■ **Your goal**: Within the entries below, the lines from the one with "(crc16 s.cfg (f.take (l - 2)) ≠" through the one with "cursor := BitVec.ofNat 8 l" are to be set down exactly, both ends kept.
Content starts
/-- R168, R169, R170, R173: SEND outside REQUEST or by a slave reports `NoRequestExpected`, of an invalid message the
failing check's code, pushed and returned with nothing else changed; a valid message is loaded, the line switched, the
timer started and COMMAND entered. -/
def Obligations.SendLoadsTheRequestOrReports : Prop :=
  ∀ (s : State) (m : Msg) (rest : List Byte), s.legal = true →
    (m.params.length ≤ 255 → decodeStimulus (wordBytes 0x2800 ++ encodeMsg m ++ rest) = some (.send m, rest)) ∧
    (¬(s.blk.pstate = .request ∧ s.blk.role = .master) →
      exec (.send m) s = .next { s with blk := s.blk.push 1, result := .status 1, actions := [] }) ∧
    (s.blk.pstate = .request → s.blk.role = .master → ∀ e, validate m s.cfg.nParam = some e →
      exec (.send m) s = .next { s with blk := s.blk.push e.code, result := .status e.code, actions := [] }) ∧
    (s.blk.pstate = .request → s.blk.role = .master → validate m s.cfg.nParam = none →
      exec (.send m) s = .next { s with
        blk := { s.blk with
          pstate := .command
          frame := frameImage s.cfg m s.cfg.nParam
          cursor := 0
          remain := BitVec.ofNat 8 s.cfg.lReq
          inuse := true
          dir := .tx
          txph := .settle
          afilt := false }
        result := .status 0
        actions := [.timerStart s.cfg.tTurnMs] })

/-! ### Hardware events -/

/-- R185, R186, R188, R184: a character is ignored while the node drives the bus, by the address filter when unmarked,
and by a slave in REQUEST, PROCESS or RESPONSE whose address it does not match. -/
def Obligations.CharactersForOthersAreIgnored : Prop :=
  ∀ (s : State) (mark : Bool) (b : Byte), s.legal = true →
    s.blk.pstate ∈ [PState.request, .command, .msgbody, .process, .response] →
    (s.blk.dir = .tx ∨ (s.blk.afilt = true ∧ mark = false) ∨
      (s.blk.pstate ∈ [PState.request, .process, .response] ∧ s.blk.role = .slave ∧
        b.extractLsb' 0 7 ≠ s.blk.laddr ∧ b.extractLsb' 0 7 ≠ 0)) →
    exec (.rxb mark b) s = .next { s with result := .nothing, actions := [] }

/-- R186: in REQUEST a slave takes a marked matching character, a master any character, as byte 0 of a frame; a
character that a slave's address does not match is ignored. -/
def Obligations.AddressByteStartsAFrame : Prop :=
  ∀ (s : State) (mark : Bool) (b : Byte) (rest : List Byte), s.legal = true → s.blk.pstate = .request →
    decodeStimulus (wordBytes ((if mark then 0x8100 else 0x8000) + b.setWidth 16) ++ rest) = some (.rxb mark b, rest) ∧
    ((s.blk.role = .slave → mark = true ∧ (b.extractLsb' 0 7 = s.blk.laddr ∨ b.extractLsb' 0 7 = 0)) →
      exec (.rxb mark b) s = .next { s with
        blk := { s.blk with
          frame := s.blk.frame.set 0 b
          cursor := 1
          remain := BitVec.ofNat 8 (rxLen s.cfg s.blk.role - 1)
          inuse := true
          afilt := false
          pstate := .command }
        result := .nothing
        actions := [] }) ∧
    (s.blk.role = .slave → b.extractLsb' 0 7 ≠ s.blk.laddr → b.extractLsb' 0 7 ≠ 0 →
      exec (.rxb mark b) s = .next { s with result := .nothing, actions := [] })

/-- R187: in COMMAND an unmarked character is stored as byte 1 and the body begins; a marked one is a
desynchronization. -/
def Obligations.CommandByteIsStored : Prop :=
  ∀ (s : State) (b : Byte), s.legal = true → s.blk.pstate = .command → s.blk.dir = .rx →
    exec (.rxb false b) s = .next { s with
      blk := { s.blk with
        frame := s.blk.frame.set 1 b
        cursor := 2
        remain := BitVec.ofNat 8 (rxLen s.cfg s.blk.role - 2)
        pstate := .msgbody }
      result := .nothing
      actions := [] } ∧
    exec (.rxb true b) s = .next { s with
      blk := (s.blk.push 10).inRequest s.cfg
      result := .nothing
      actions := [] }

/-- R182 c, R187, R189: a marked character inside a frame is a desynchronization: code 10 is pushed, the character is
discarded and REQUEST entered. -/
def Obligations.MarkedCharacterInsideAFrameResynchronizes : Prop :=
  ∀ (s : State) (b : Byte), s.legal = true → (s.blk.pstate = .command ∨ s.blk.pstate = .msgbody) → s.blk.dir = .rx →
    exec (.rxb true b) s = .next { s with
      blk := (s.blk.push 10).inRequest s.cfg
      result := .nothing
      actions := [] }

/-- R189, R69: in MSGBODY an unmarked character that is not the last is stored at the cursor; no other byte of the
buffer changes and the cursor's index exists. -/
def Obligations.BodyByteIsStoredAtTheCursor : Prop :=
  ∀ (s : State) (b : Byte), s.legal = true → s.blk.pstate = .msgbody → s.blk.dir = .rx → s.blk.remain ≠ 1 →
    ∃ t, exec (.rxb false b) s = .next t ∧
      t = { s with
        blk := { s.blk with
          frame := t.blk.frame
          cursor := s.blk.cursor + 1
          remain := s.blk.remain - 1 }
        result := .nothing
        actions := [] } ∧
      t.blk.cursor.toNat = s.blk.cursor.toNat + 1 ∧ t.blk.remain.toNat + 1 = s.blk.remain.toNat ∧
      t.blk.frame.read s.blk.cursor.toNat = some b ∧
      ∀ j, j ≠ s.blk.cursor.toNat → t.blk.frame.read j = s.blk.frame.read j

/-- R189, R190: the last byte of a frame: a CRC mismatch discards the frame with code 8, a broadcast with the response
flag with code 5, and any other frame is available in PROCESS. -/
def Obligations.LastByteClassifiesTheFrame : Prop :=
  ∀ (s : State) (b : Byte) (f : Memory) (l : Nat), s.legal = true → s.blk.pstate = .msgbody → s.blk.dir = .rx →
    s.blk.remain = 1 → f = s.blk.frame.set s.blk.cursor.toNat b → l = rxLen s.cfg s.blk.role →
    s.blk.cursor.toNat = l - 1 ∧
    (crc16 s.cfg (f.take (l - 2)) ≠ f.byte (l - 1) ++ f.byte (l - 2) →
      exec (.rxb false b) s = .next { s with
        blk := (s.blk.push 8).inRequest s.cfg, result := .nothing, actions := [] }) ∧
    (crc16 s.cfg (f.take (l - 2)) = f.byte (l - 1) ++ f.byte (l - 2) → f.byte 0 = 0x80 →
      exec (.rxb false b) s = .next { s with
        blk := (s.blk.push 5).inRequest s.cfg, result := .nothing, actions := [] }) ∧
    (crc16 s.cfg (f.take (l - 2)) = f.byte (l - 1) ++ f.byte (l - 2) → f.byte 0 ≠ 0x80 →
      exec (.rxb false b) s = .next { s with
        blk := { s.blk with
          frame := f
          cursor := BitVec.ofNat 8 l
          remain := 0
          afilt := true
          pstate := .process }
        result := .nothing
        actions := [] })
Content ends
■ **Task answer**:
    (crc16 s.cfg (f.take (l - 2)) ≠ f.byte (l - 1) ++ f.byte (l - 2) →
      exec (.rxb false b) s = .next { s with
        blk := (s.blk.push 8).inRequest s.cfg, result := .nothing, actions := [] }) ∧
    (crc16 s.cfg (f.take (l - 2)) = f.byte (l - 1) ++ f.byte (l - 2) → f.byte 0 = 0x80 →
      exec (.rxb false b) s = .next { s with
        blk := (s.blk.push 5).inRequest s.cfg, result := .nothing, actions := [] }) ∧
    (crc16 s.cfg (f.take (l - 2)) = f.byte (l - 1) ++ f.byte (l - 2) → f.byte 0 ≠ 0x80 →
      exec (.rxb false b) s = .next { s with
        blk := { s.blk with
          frame := f
          cursor := BitVec.ofNat 8 l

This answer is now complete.